Extracted records
○ ○ ○ ○ ○ ○ ○

-- ==== Sys2Proof/Machine/Nonlinear.lean ====
section
/-! DEFINITION. The nonlinear functions F, G, H (42_nonlinear.md). -/

namespace Sys2Proof.Machine

/-- F, bitwise conditional select (R141). -/
def F (x y z : Word) : Word := (x &&& y) ||| (~~~x &&& z)

/-- G, bitwise majority (R142). -/
def G (x y z : Word) : Word := (x &&& y) ||| (x &&& z) ||| (y &&& z)

/-- H, bitwise parity (R143). -/
def H (x y z : Word) : Word := x ^^^ y ^^^ z

/-- The nonlinear function of a round: F, G, H for rounds 1, 2, 3. -/
def nonlinear : Round → Word → Word → Word → Word
  | .one => F
  | .two => G
  | .three => H

end Sys2Proof.Machine
end

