-- ==== Sys2Proof/Machine/Ops.lean ====
section
/-! DEFINITION. The named operations over the message memory and the registers, and recording a
host-protocol error, the block's only counterpart of an exception (60_exceptions.md R270, R272, R276). -/

namespace Sys2Proof.Machine

/-! ## Message memory (20_memory.md R50) -/

/-- What an offset the host has not provided reads as: no value (log entry 6). -/
def unlisted : Option Byte := none

/-- The canonical form: offsets strictly rising, no entry equal to `unlisted`. -/
def Memory.wf : Memory → Bool
  | [] => true
  | (a, b) :: m => some b != unlisted && m.all (fun cell => decide (a < cell.1)) && Memory.wf m

/-- MemRead(i, 1): the byte at message offset i (R14, R50). -/
def Memory.read : Memory → Nat → Option Byte
  | [], _ => unlisted
  | (a, b) :: m, i => if i = a then some b else Memory.read m i

/-- The host's write of one byte of its message memory; it keeps the canonical form. -/
def Memory.write : Memory → Nat → Byte → Memory
  | [], i, v => if some v = unlisted then [] else [(i, v)]
  | (a, b) :: m, i, v =>
    if i < a then (if some v = unlisted then (a, b) :: m else (i, v) :: (a, b) :: m)
    else if i = a then (if some v = unlisted then m else (i, v) :: m)
    else (a, b) :: Memory.write m i v

/-- The cells of a byte sequence placed at offset i onwards. -/
def Memory.ofBytesAt : Nat → List Byte → Memory
  | _, [] => []
  | i, b :: bs =>
    if some b = unlisted then Memory.ofBytesAt (i + 1) bs else (i, b) :: Memory.ofBytesAt (i + 1) bs

/-- The memory that holds a message from offset 0 (R50). -/
def Memory.ofBytes (bs : List Byte) : Memory := Memory.ofBytesAt 0 bs

/-- The message as a function of the offset; only offsets `blockPresent` has checked are used. -/
def Memory.byteAt (m : Memory) (i : Nat) : Byte := (m.read i).getD 0

/-- Every message byte of block n, the offsets i < L in 64n .. 64n + 63, has been provided (R51, R66). -/
def blockPresent (m : Memory) (L n : Nat) : Bool :=
  (List.range 64).all fun k => decide (L ≤ 64 * n + k) || (m.read (64 * n + k)).isSome

/-! ## Updates of the state -/

/-- SEQ <- {phase, step} (R14, R28). -/
def State.setSeq (s : State) (phase : BitVec 3) (st : BitVec 6) : State :=
  { s with phase := phase, stepNo := st }

/-- LEN <- L (R35). -/
def State.setLen (s : State) (L : BitVec 64) : State := { s with len := L }

/-- The working copy <- q (R25). -/
def State.setWork (s : State) (q : Quad) : State := { s with work := q }

/-- The message memory <- m; a move of the host, never of the engine (R50, R253). -/
def State.setMsg (s : State) (m : Memory) : State := { s with msg := m }

/-- The steps to come <- es (log entry 1). -/
def State.setInbox (s : State) (es : List Event) : State := { s with inbox := es }

/-- Return one word to the host (R78). -/
def State.reply (s : State) (v : Word) : State := { s with replies := v :: s.replies }

/-! ## Errors -/

/-- `raise HostError(c)`: record the first cause; no control transfer and no other effect
(R14, R270, R272). -/
def State.raiseHostError (s : State) (c : ErrCause) : State :=
  if s.err then s else { s with err := true, errCause := c }

/-- The only recovery from a recorded error: ERR <- 0, ERR_CAUSE <- 0 (R245, R277). -/
def State.clearHostError (s : State) : State := { s with err := false, errCause := .noCause }

/-! ## Register reads -/

/-- DIGESTk: word w of A to D in DONE, 0 in any other STATE (R36). -/
def digestView (s : State) (w : Word) : Word := if s.status = .done then w else 0

/-- RegRead(off) (R230). -/
def regRead (s : State) (off : BitVec 6) : Word :=
  if off = offStatus then statusWord s
  else if off = offSeq then seqWord s
  else if off = offLenLo then s.len.extractLsb' 0 32
  else if off = offLenHi then s.len.extractLsb' 32 32
  else if off = offBlockLo then s.block.extractLsb' 0 32
  else if off = offBlockHi then s.block.extractLsb' 32 32
  else if off = offDigest0 then digestView s s.acc.a
  else if off = offDigest1 then digestView s s.acc.b
  else if off = offDigest2 then digestView s s.acc.c
  else if off = offDigest3 then digestView s s.acc.d
  else 0

/-! ## Four registers at once -/

/-- The initial value of A, B, C, D: IV_A, IV_B, IV_C, IV_D (R10, R18, R23). -/
def iv : Quad := { a := 0x67452301, b := 0xefcdab89, c := 0x98badcfe, d := 0x10325476 }

/-- The four additions of ACCUM (R210, R212). -/
def Quad.add (p q : Quad) : Quad :=
  { a := add32 p.a q.a, b := add32 p.b q.b, c := add32 p.c q.c, d := add32 p.d q.d }

end Sys2Proof.Machine
end

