-- ==== Sys2Proof/Machine/Core.lean ====
section
/-! DEFINITION. The machine behind the host's interface. -/

def Sys2Proof.core : Host.Core :=
  { State := Sys2Proof.Machine.State, Fault := Sys2Proof.Machine.Fault,
    Refusal := Sys2Proof.Machine.Refusal, step := Sys2Proof.Machine.step,
    reset := Sys2Proof.Machine.State.reset }
end

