/-- BLOCK + 1 does not overflow while a block is being processed (R34). -/
theorem Inv.block_succ_toNat {s : State} (h : Inv s) (hb : s.status = .busy) (hp : s.phase ≠ 4) :
    (s.block + 1).toNat = s.block.toNat + 1 := by
  have hlt := h.blockBelow hb hp
  have hcount := blockCount_le (h.lenInRange hb)
  bv_omega

/-- ACCUM is the step after the 48 ROUND steps. -/
theorem step_afterRounds_all {s : State} (hb : s.status = .busy) (hi : s.inbox = []) :
    step (afterRounds s 48) = execAccum (afterRounds s 48) :=
  calc step (afterRounds s 48) = engineStep (afterRounds s 48) :=
        step_nil ((afterRounds_inbox s 48).trans hi)
    _ = execAccum (afterRounds s 48) :=
        engineStep_accum ((afterRounds_status s 48).trans hb) (afterRounds_all_phase s)
          (afterRounds_all_stepNo s)

/-- The 50 engine steps from a LOAD that is due and answers: LOAD, the 48 ROUND steps, ACCUM. -/
theorem run_block {s : State} {X : Vector Word 16} (hb : s.status = .busy) (hi : s.inbox = [])
    (hload : engineStep s = .next (s.loadBlock X)) :
    run 50 s = execAccum (afterRounds (s.loadBlock X) 48) :=
  calc run 50 s = run 49 (s.loadBlock X) := run_succ ((step_nil hi).trans hload) 49
    _ = run 1 (afterRounds (s.loadBlock X) 48) :=
      run_add 48 1 (run_afterRounds (s := s.loadBlock X) hb hi rfl rfl le_rfl)
    _ = step (afterRounds (s.loadBlock X) 48) := run_one _
    _ = execAccum (afterRounds (s.loadBlock X) 48) := step_afterRounds_all (s := s.loadBlock X) hb hi

/-- ACCUM after n ROUND steps: the rows so far added to A to D, the next block, all else as before (R210). For
every n, so that checking the frame never evaluates the rows. -/
theorem execAccum_afterRounds (s : State) (n : Nat) :
    ∃ t, execAccum (afterRounds s n) = .next t ∧ t.acc = s.acc.add (workAfterRows s.X s.work n) ∧
      t.block = s.block + 1 ∧
      t.phase = (if s.block.toNat + 1 < blockCount s.len.toNat then 1 else 4) ∧ t.stepNo = 0 ∧
      t.status = s.status ∧ t.len = s.len ∧ t.err = s.err ∧ t.errCause = s.errCause ∧ t.msg = s.msg ∧
      t.inbox = s.inbox ∧ t.replies = s.replies :=
  ⟨_, rfl, rfl, rfl, rfl, rfl, rfl, rfl, rfl, rfl, rfl, rfl, rfl⟩

/-- Settles O56: LOAD, then the 48 rows of the step table one after the other, then ACCUM. -/
theorem blockRunIsCompress : Obligations.BlockRunIsCompress := by
  unfold Obligations.BlockRunIsCompress
  intro s M hinv h hb hp hi
  have hrun := run_block hb hi (engineStep_load hinv h hb hp)
  obtain ⟨t, ht, hacc, hblock, hphase, hst, hstatus, hframe⟩ :=
    execAccum_afterRounds (s.loadBlock (parseBlock (padded M) s.block.toNat)) 48
  obtain ⟨hlen, herr, hcause, hmsg, hinbox, hreplies⟩ := hframe
  refine ⟨t, hrun.trans ht, hacc.trans (add_workAfterRows _ s.acc), ?_, ?_, hst, hstatus.trans hb, hlen,
    herr, hcause, hmsg, hinbox.trans hi, hreplies⟩
  · rw [hblock]
    exact hinv.block_succ_toNat hb (by simp [hp])
  · rw [← h.length]
    exact hphase

end Sys2Proof.Machine
end

section
/-! PROOFS. The state accumulator and the output finalizer (45_accumulator_finalizer.md): ACCUM and FINAL, the
digest as bytes and as registers, and a computation under any interleaving of host transactions and engine
steps. -/

namespace Sys2Proof.Machine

○ ○ ○ ○ ○ ○ ○

Restate word for word the lines above, beginning at the first one and ending at the line that carries "def F (x y z".

* [Reply to the task]
-- ==== Sys2Proof/Machine/Nonlinear.lean ====
section
/-! DEFINITION. The nonlinear functions F, G, H (42_nonlinear.md). -/

namespace Sys2Proof.Machine

/-- F, bitwise conditional select (R141). -/
def F (x y z : Word) : Word := (x &&& y) ||| (~~~x &&& z)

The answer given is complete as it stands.